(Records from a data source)
──────

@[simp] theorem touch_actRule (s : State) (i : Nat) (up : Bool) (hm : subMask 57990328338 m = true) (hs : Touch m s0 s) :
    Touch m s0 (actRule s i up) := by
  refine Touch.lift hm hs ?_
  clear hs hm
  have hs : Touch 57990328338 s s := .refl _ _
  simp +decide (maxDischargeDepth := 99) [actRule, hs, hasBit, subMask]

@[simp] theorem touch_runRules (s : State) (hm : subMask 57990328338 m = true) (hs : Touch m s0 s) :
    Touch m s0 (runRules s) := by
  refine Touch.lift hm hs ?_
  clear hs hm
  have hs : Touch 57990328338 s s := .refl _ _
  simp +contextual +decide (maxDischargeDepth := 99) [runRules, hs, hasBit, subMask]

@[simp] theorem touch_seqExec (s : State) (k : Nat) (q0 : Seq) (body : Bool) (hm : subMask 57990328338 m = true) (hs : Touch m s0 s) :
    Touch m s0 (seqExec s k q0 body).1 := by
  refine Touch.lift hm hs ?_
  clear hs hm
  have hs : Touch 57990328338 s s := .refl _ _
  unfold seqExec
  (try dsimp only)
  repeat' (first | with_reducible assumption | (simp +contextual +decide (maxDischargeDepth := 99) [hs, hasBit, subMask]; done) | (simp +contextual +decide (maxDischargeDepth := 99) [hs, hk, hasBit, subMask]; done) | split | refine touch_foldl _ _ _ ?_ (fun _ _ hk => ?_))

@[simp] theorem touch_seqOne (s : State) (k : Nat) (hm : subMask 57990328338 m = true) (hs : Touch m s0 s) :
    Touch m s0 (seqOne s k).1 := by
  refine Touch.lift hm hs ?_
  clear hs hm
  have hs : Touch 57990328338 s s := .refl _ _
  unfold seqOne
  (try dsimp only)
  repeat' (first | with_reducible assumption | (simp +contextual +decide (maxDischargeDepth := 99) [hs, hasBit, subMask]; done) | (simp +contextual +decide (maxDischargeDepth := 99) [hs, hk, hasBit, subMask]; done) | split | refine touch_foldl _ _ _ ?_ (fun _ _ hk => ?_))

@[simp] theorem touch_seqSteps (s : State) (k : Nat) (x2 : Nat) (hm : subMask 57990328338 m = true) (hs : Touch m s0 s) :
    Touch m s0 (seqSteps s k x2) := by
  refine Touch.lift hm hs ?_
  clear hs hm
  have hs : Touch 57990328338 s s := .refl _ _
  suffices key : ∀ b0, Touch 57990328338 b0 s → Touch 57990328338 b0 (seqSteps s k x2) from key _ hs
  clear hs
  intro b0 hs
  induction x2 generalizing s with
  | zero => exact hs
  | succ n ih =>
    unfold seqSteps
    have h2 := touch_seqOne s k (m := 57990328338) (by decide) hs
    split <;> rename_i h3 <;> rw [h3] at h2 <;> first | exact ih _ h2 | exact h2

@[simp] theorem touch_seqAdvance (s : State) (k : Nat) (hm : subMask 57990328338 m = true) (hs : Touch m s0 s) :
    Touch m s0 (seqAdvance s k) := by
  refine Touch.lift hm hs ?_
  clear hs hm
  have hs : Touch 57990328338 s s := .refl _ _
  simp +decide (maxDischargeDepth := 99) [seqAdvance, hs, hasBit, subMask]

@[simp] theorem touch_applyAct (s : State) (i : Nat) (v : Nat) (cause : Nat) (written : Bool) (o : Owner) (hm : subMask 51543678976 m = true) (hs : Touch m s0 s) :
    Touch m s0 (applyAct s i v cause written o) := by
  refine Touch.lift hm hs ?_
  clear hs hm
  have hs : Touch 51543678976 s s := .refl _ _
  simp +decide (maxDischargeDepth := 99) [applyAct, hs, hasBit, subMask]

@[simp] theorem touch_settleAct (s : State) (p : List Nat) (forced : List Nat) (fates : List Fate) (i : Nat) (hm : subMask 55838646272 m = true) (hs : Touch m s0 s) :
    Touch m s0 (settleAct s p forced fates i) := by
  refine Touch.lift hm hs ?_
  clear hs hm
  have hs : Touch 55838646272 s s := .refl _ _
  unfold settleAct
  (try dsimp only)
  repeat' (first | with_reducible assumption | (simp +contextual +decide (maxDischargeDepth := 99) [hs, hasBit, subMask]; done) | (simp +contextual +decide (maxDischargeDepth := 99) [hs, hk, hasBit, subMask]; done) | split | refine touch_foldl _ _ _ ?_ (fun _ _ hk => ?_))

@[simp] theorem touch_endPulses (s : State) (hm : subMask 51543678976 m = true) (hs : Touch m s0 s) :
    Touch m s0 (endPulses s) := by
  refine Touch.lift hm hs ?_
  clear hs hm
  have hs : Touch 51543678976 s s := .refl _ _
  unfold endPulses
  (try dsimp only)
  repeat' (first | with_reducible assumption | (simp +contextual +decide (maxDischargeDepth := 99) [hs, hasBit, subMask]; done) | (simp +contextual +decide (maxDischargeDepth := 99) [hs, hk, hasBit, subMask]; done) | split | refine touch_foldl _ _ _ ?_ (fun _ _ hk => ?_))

──────

Beginning with the very first line of the records above, please retype each line through the one that has "[actRule, hs, hasBit, subMask]", and add nothing.

*ANSWER SPACE*
@[simp] theorem touch_actRule (s : State) (i : Nat) (up : Bool) (hm : subMask 57990328338 m = true) (hs : Touch m s0 s) :
    Touch m s0 (actRule s i up) := by
  refine Touch.lift hm hs ?_
  clear hs hm
  have hs : Touch 57990328338 s s := .refl _ _
  simp +decide (maxDischargeDepth := 99) [actRule, hs, hasBit, subMask]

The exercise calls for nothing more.